/-- The sideband (R425): a transfer whose PEC fails, or that comes while the always-on domain is off, is discarded; reads return
their word or block, writes act as on the data port registers, and CLEAR_FAULTS clears STATUS_WORD and releases SMB_ALERT#.
LINEAR11's coding is a standard outside the manual (log 99). -/
def Obligations.SidebandAnswersItsCommands : Prop :=
  (∀ (s : State) (pec high : Bool) (w : Option Word) (hbm : Sector) (i : Instr), (pec = false ∨ 95 ∉ s.power.domains) →
    (i = .statusWord pec ∨ i = .clearFaults pec ∨ i = .readVin pec ∨ i = .readIin pec ∨ i = .readPin pec ∨
      i = .smbusDpAddr pec high w ∨ i = .smbusDpData pec w hbm ∨ i = .smbusDpCtrl pec w ∨ i = .smbusDiscstat pec w ∨
      i = .smbusDiscglitch pec high) → exec i s = .next s) ∧
  (∀ (s : State), 95 ∈ s.power.domains →
    exec (.statusWord true) s = .next { s with out := s.out ++ [.smbus (toLe 2
      ((if s.pins.swFault then 0x8000 else 0) + (if 94 ∈ s.power.domains then 0 else 0x40) + (if s.pins.swTrip then 4 else 0)))] } ∧
    (∃ t, exec (.clearFaults true) s = .next t ∧ t = { s with pins := t.pins } ∧
      (94 ∈ s.power.domains → statusWord t = 0) ∧ (s.pins.mrstLong = false → smbAlert t = false)) ∧
    exec (.readVin true) s = .next { s with
      out := s.out ++ [.smbus (toLe 2 (Config.linear11 (bits s.power.pvin.toNat 15 0) 100).toNat)] } ∧
    exec (.readIin true) s = .next { s with
      out := s.out ++ [.smbus (toLe 2 (Config.linear11 (bits s.power.pvin.toNat 31 16) 100).toNat)] } ∧
    exec (.readPin true) s = .next { s with out := s.out ++ [.smbus (toLe 2 (Config.linear11 s.power.pin 1).toNat)] } ∧
    exec (.smbusDpAddr true false none) s = .next { s with out := s.out ++ [.smbus (toLe 4 (s.mgmt.dpAddr.toNat % 2 ^ 32))] } ∧
    exec (.smbusDpAddr true true none) s = .next { s with out := s.out ++ [.smbus (toLe 4 (s.mgmt.dpAddr.toNat / 2 ^ 32))] } ∧
    exec (.smbusDpCtrl true none) s = .next { s with out := s.out ++ [.smbus (toLe 4 (dpCtrl s))] } ∧
    exec (.smbusDiscstat true none) s = .next { s with out := s.out ++ [.smbus (toLe 4 (discstat s))] } ∧
    exec (.smbusDiscglitch true false) s = .next { s with out := s.out ++ [.smbus (toLe 4 (discglitch s 0))] } ∧
    exec (.smbusDiscglitch true true) s = .next { s with out := s.out ++ [.smbus (toLe 4 (discglitch s 1))] }) ∧
  (∀ (s : State) (lo hi w : Word), 95 ∈ s.power.domains →
    (∃ t u, exec (.smbusDpAddr true false (some lo)) s = .next t ∧ t.mgmt = s.mgmt ∧
      exec (.smbusDpAddr true true (some hi)) t = .next u ∧
      u.mgmt = { s.mgmt with dpAddr := BitVec.ofNat 64 (hi.toNat * 2 ^ 32 + lo.toNat) }) ∧
    exec (.smbusDpCtrl true (some w)) s = .next { s with mgmt := { s.mgmt with
      errValid := s.mgmt.errValid && !bit w.toNat 30, inc := bit w.toNat 16
      count := if w.toNat % 4 = 0 ∧ 4 ≤ w.toNat % 8192 ∧ w.toNat % 8192 ≤ 4096 then w.toNat % 8192 else s.mgmt.count } } ∧
    (∃ t, exec (.smbusDiscstat true (some w)) s = .next t ∧ t = { s with pins := { s.pins with invalid := t.pins.invalid } } ∧
      ∀ n, n ∈ t.pins.invalid ↔ n ∈ s.pins.invalid ∧ bit w.toNat (8 + n) = false)) ∧
  (∀ (s s1 : State) (v : Word) (w : Option Word) (hbm : Sector), 95 ∈ s.power.domains →
    (dpRead s hbm = (s1, some v) →
      ∃ t, exec (.smbusDpData true none hbm) s = .next t ∧ Counted { s1 with out := s1.out ++ [.smbus (toLe 4 v.toNat)] } t) ∧
    (dpRead s hbm = (s1, none) → ∃ t, exec (.smbusDpData true none hbm) s = .next t ∧ Counted s1 t) ∧
    (w = some v → ∃ t, exec (.smbusDpData true w hbm) s = .next t ∧ Counted (dpWrite s v hbm).1 t))
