theorem getPipe_setPipe_ne (s : State) (k n : Nat) (v : Pipe) (h : n ≠ k) : getPipe (setPipe s k v) n = getPipe s n :=
  mget_mput_ne _ _ k n v h

@[simp] theorem getIngest_setIngest_same (s : State) (k : Nat) (v : Ingest) : getIngest (setIngest s k v) k = v :=
  mget_mput_same _ _ k v

theorem getIngest_setIngest_ne (s : State) (k n : Nat) (v : Ingest) (h : n ≠ k) : getIngest (setIngest s k v) n = getIngest s n :=
  mget_mput_ne _ _ k n v h

@[simp] theorem getCluster_setCluster_same (s : State) (k : Nat) (v : Cluster) : getCluster (setCluster s k v) k = v :=
  mget_mput_same _ _ k v

theorem getCluster_setCluster_ne (s : State) (k n : Nat) (v : Cluster) (h : n ≠ k) : getCluster (setCluster s k v) n = getCluster s n :=
  mget_mput_ne _ _ k n v h

@[simp] theorem tickFree_freeCtr (s : State) : (tickFree s).freeCtr = s.freeCtr + 1 := rfl

@[simp] theorem emit_out (s : State) (x : Out) : (emit s x).out = s.out ++ [x] := rfl

@[simp] theorem hbmWrite_mem (s : State) (a : Nat) (b : Bytes) : (hbmWrite s a b).mem = s.mem.write a b := by unfold hbmWrite; rfl

@[simp] theorem hbmForget_mem (s : State) (a n : Nat) : (hbmForget s a n).mem = s.mem.forget a n s.freeCtr := by unfold hbmForget; rfl

@[simp] theorem setStackS_mem (s : State) (n : Nat) (v : Stack) : (setStackS s n v).mem = s.mem.setStack n v := by unfold setStackS; rfl

@[simp] theorem pushReply_replies (s : State) (q : Nat) (r : Reply) :
    (getQueue (pushReply s q r) q).replies = (getQueue s q).replies ++ [r] := by
  simp [pushReply]

theorem pushReply_other (s : State) (q n : Nat) (r : Reply) (h : n ≠ q) : getQueue (pushReply s q r) n = getQueue s n :=
  getQueue_setQueue_ne s q n _ h

/-- A command taken out of the list is found no more. -/
@[simp] theorem findCmd_dropCmd (s : State) (k : Nat) : findCmd (dropCmd s k) k = none := by
  simp [findCmd, dropCmd]

/-- A command put back is found as it was put. -/
theorem findCmd_putCmd (s : State) (c : Cmd) (h : (findCmd s c.cid).isSome = true) : findCmd (putCmd s c) c.cid = some c := by
  simp only [findCmd, putCmd] at h ⊢
  generalize s.cmds = l at h
  induction l with
  | nil => simp at h
  | cons x t ih =>
    by_cases hx : x.cid = c.cid
    · simp [hx]
    · have h2 : (List.find? (fun y => y.cid == c.cid) t).isSome = true := by simpa [hx] using h
      simpa [hx] using ih h2

end Sys2Proof.Machine
end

PROBLEM ->
When you retype the data above, start at its first line, stop after the line containing "i = .smbusDpAddr", and leave out everything else.

TASK ANSWER ->
/-- The sideband (R425): a transfer whose PEC fails, or that comes while the always-on domain is off, is discarded; reads return
their word or block, writes act as on the data port registers, and CLEAR_FAULTS clears STATUS_WORD and releases SMB_ALERT#.
LINEAR11's coding is a standard outside the manual (log 99). -/
def Obligations.SidebandAnswersItsCommands : Prop :=
  (∀ (s : State) (pec high : Bool) (w : Option Word) (hbm : Sector) (i : Instr), (pec = false ∨ 95 ∉ s.power.domains) →
    (i = .statusWord pec ∨ i = .clearFaults pec ∨ i = .readVin pec ∨ i = .readIin pec ∨ i = .readPin pec ∨
      i = .smbusDpAddr pec high w ∨ i = .smbusDpData pec w hbm ∨ i = .smbusDpCtrl pec w ∨ i = .smbusDiscstat pec w ∨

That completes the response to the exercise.